Python - decode ('utf-8') issue - python

I am very new to Python.Please help me fix this issue.
I am trying to get the revenue from the link below :
https://www.google.co.in/?gfe_rd=cr&ei=kFFsWYyPEqvM8AeF7Y2IDQ&gws_rd=ssl#q=adp+revenue&stick=H4sIAAAAAAAAAOPgE-LUz9U3MMkozijTUskot9JPzs_JSU0uyczP088vSk_My6xKBHGKrYpSy1LzSlMBIRiSrDMAAAA&spf=1500270991898
I am using below commands :
import re
import urllib.request
data=urllib.request.urlopen(url).read()
data1=data.decode("utf-8")
Issue :
UnicodeDecodeError: 'utf-8' codec can't decode byte 0xa0 in position
10798: invalid start byte

Maybe better with requests:
import requests
url = "https://www.google.co.in/?gfe_r...."
req = requests.get(url)
req.encoding = "utf-8"
data = req.text

The result of downloading the specific URL given in the question, is HTML code. I was able to use BeautifulSoup to scrape the page after using the following Python code to get the data:
import requests
url = "https://www.google.co.in/?gfe_rd=cr&ei=kFFsWYyPEqvM8AeF7Y2IDQ&gws_rd=ssl#q=adp+revenue&stick=H4sIAAAAAAAAAOPgE-LUz9U3MMkozijTUskot9JPzs_JSU0uyczP088vSk_My6xKBHGKrYpSy1LzSlMBIRiSrDMAAAA&spf=1500270991898"
response = requests.get(url)
data = response.content.decode('utf-8', errors="replace")
print (data)
Please note that I used Python3 in my code example. The syntax for print() may vary a little.

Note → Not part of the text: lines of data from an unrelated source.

-- ==== Sys2Proof/Laws/State.lean ====
section
/-!
SUPPORT. What each update of a part of the state leaves alone: one lemma per update and field.
-/

namespace Sys2Proof.Machine

@[simp] theorem regPut_pending (s : State) (o : Nat) (v : Reg32) : (regPut s o v).pending = s.pending := rfl
@[simp] theorem regPut_stage (s : State) (o : Nat) (v : Reg32) : (regPut s o v).stage = s.stage := rfl
@[simp] theorem regPut_snaps (s : State) (o : Nat) (v : Reg32) : (regPut s o v).snaps = s.snaps := rfl
@[simp] theorem regPut_mem (s : State) (o : Nat) (v : Reg32) : (regPut s o v).mem = s.mem := rfl
@[simp] theorem regPut_poison (s : State) (o : Nat) (v : Reg32) : (regPut s o v).poison = s.poison := rfl
@[simp] theorem regPut_frc (s : State) (o : Nat) (v : Reg32) : (regPut s o v).frc = s.frc := rfl
@[simp] theorem regPut_fresh (s : State) (o : Nat) (v : Reg32) : (regPut s o v).fresh = s.fresh := rfl
@[simp] theorem regPut_outs (s : State) (o : Nat) (v : Reg32) : (regPut s o v).outs = s.outs := rfl
@[simp] theorem regPut_host (s : State) (o : Nat) (v : Reg32) : (regPut s o v).host = s.host := rfl
@[simp] theorem regPut_time (s : State) (o : Nat) (v : Reg32) : (regPut s o v).time = s.time := rfl
@[simp] theorem regPut_ledger (s : State) (o : Nat) (v : Reg32) : (regPut s o v).ledger = s.ledger := rfl
@[simp] theorem regPut_intake (s : State) (o : Nat) (v : Reg32) : (regPut s o v).intake = s.intake := rfl
@[simp] theorem regPut_twin (s : State) (o : Nat) (v : Reg32) : (regPut s o v).twin = s.twin := rfl
@[simp] theorem regPut_lode (s : State) (o : Nat) (v : Reg32) : (regPut s o v).lode = s.lode := rfl
@[simp] theorem regPut_print (s : State) (o : Nat) (v : Reg32) : (regPut s o v).print = s.print := rfl
@[simp] theorem regPut_dlk (s : State) (o : Nat) (v : Reg32) : (regPut s o v).dlk = s.dlk := rfl
@[simp] theorem regPut_feedback (s : State) (o : Nat) (v : Reg32) : (regPut s o v).feedback = s.feedback := rfl
@[simp] theorem regPut_mere (s : State) (o : Nat) (v : Reg32) : (regPut s o v).mere = s.mere := rfl
@[simp] theorem regPut_memctl (s : State) (o : Nat) (v : Reg32) : (regPut s o v).memctl = s.memctl := rfl
@[simp] theorem regPut_lane (s : State) (o : Nat) (v : Reg32) : (regPut s o v).lane = s.lane := rfl
@[simp] theorem regPut_motion (s : State) (o : Nat) (v : Reg32) : (regPut s o v).motion = s.motion := rfl
@[simp] theorem regPut_power (s : State) (o : Nat) (v : Reg32) : (regPut s o v).power = s.power := rfl
@[simp] theorem regPut_boot (s : State) (o : Nat) (v : Reg32) : (regPut s o v).boot = s.boot := rfl
@[simp] theorem coreOf_regPut (s : State) (o : Nat) (v : Reg32) (x : Nat) : coreOf (regPut s o v) x = coreOf s x := rfl
@[simp] theorem queueOf_regPut (s : State) (o : Nat) (v : Reg32) (x : Nat) : queueOf (regPut s o v) x = queueOf s x := rfl
@[simp] theorem memByte_regPut (s : State) (o : Nat) (v : Reg32) (x : Nat) : memByte (regPut s o v) x = memByte s x := rfl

0xa0 or in unicode notation U+00A0 is the character NO-BREAK SPACE. In UTF8 it is represented as b'\xc2\xa0'. If you find it as a raw byte it probably means that your input is not UTF8 encoded but Latin1 encoded.
A quick look on the linked page shows that it is indeed latin1 encoded - but I got a french version...
The rule when you are not sure of the exact convertion is to use the replace errors processing:
data1=data.decode("utf-8", errors="replace")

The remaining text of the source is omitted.